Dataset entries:
•••••

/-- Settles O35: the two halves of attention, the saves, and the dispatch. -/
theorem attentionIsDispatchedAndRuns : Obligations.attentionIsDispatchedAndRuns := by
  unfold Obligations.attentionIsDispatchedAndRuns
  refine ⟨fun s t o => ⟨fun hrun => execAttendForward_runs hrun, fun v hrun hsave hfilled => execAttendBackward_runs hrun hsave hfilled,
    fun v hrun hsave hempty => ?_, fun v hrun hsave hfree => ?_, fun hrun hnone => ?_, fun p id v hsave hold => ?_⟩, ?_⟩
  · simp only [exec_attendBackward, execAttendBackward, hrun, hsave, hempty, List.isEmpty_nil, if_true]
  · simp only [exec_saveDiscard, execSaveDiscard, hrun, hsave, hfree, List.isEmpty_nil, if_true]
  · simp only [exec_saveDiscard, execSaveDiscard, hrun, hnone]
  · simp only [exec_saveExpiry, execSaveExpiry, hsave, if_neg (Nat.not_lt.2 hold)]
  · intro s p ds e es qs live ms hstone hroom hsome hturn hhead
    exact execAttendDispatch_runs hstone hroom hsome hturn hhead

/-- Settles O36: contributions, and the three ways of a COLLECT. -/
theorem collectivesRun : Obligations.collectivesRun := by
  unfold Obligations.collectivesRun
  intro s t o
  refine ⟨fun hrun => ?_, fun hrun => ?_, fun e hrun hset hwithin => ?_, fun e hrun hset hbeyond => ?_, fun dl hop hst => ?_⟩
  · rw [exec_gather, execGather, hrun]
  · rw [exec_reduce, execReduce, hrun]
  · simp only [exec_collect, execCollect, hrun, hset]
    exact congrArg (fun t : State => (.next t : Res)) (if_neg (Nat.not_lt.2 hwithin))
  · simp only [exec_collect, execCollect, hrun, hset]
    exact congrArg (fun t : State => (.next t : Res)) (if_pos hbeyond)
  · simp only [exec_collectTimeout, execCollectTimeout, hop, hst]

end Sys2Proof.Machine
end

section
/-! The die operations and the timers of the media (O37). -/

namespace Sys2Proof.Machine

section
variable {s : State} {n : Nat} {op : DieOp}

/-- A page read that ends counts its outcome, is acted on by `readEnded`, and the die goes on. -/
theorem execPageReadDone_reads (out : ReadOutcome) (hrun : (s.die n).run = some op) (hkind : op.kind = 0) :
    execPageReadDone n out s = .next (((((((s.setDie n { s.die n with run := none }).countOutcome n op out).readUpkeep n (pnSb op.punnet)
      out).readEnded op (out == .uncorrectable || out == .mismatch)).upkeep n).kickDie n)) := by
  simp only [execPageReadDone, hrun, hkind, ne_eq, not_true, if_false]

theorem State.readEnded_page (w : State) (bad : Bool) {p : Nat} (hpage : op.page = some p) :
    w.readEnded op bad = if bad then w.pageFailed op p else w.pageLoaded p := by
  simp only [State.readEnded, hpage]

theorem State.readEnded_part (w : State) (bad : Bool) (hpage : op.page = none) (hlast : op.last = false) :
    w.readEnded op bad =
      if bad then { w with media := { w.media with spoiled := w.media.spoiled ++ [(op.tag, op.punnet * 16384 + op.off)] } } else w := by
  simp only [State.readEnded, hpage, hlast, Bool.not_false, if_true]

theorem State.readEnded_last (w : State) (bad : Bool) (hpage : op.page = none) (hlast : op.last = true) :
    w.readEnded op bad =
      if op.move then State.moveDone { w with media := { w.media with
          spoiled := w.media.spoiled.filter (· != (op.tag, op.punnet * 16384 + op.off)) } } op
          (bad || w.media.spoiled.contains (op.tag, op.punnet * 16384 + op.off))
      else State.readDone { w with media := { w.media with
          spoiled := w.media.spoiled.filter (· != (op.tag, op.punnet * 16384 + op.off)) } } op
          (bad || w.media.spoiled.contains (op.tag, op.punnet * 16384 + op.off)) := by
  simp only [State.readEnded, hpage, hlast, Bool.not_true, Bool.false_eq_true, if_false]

•••••

EXERCISE GOAL: Check each line of the entries, and copy the ones that contain "hkind".

FINISHED TASK:
theorem execPageReadDone_reads (out : ReadOutcome) (hrun : (s.die n).run = some op) (hkind : op.kind = 0) :
  simp only [execPageReadDone, hrun, hkind, ne_eq, not_true, if_false]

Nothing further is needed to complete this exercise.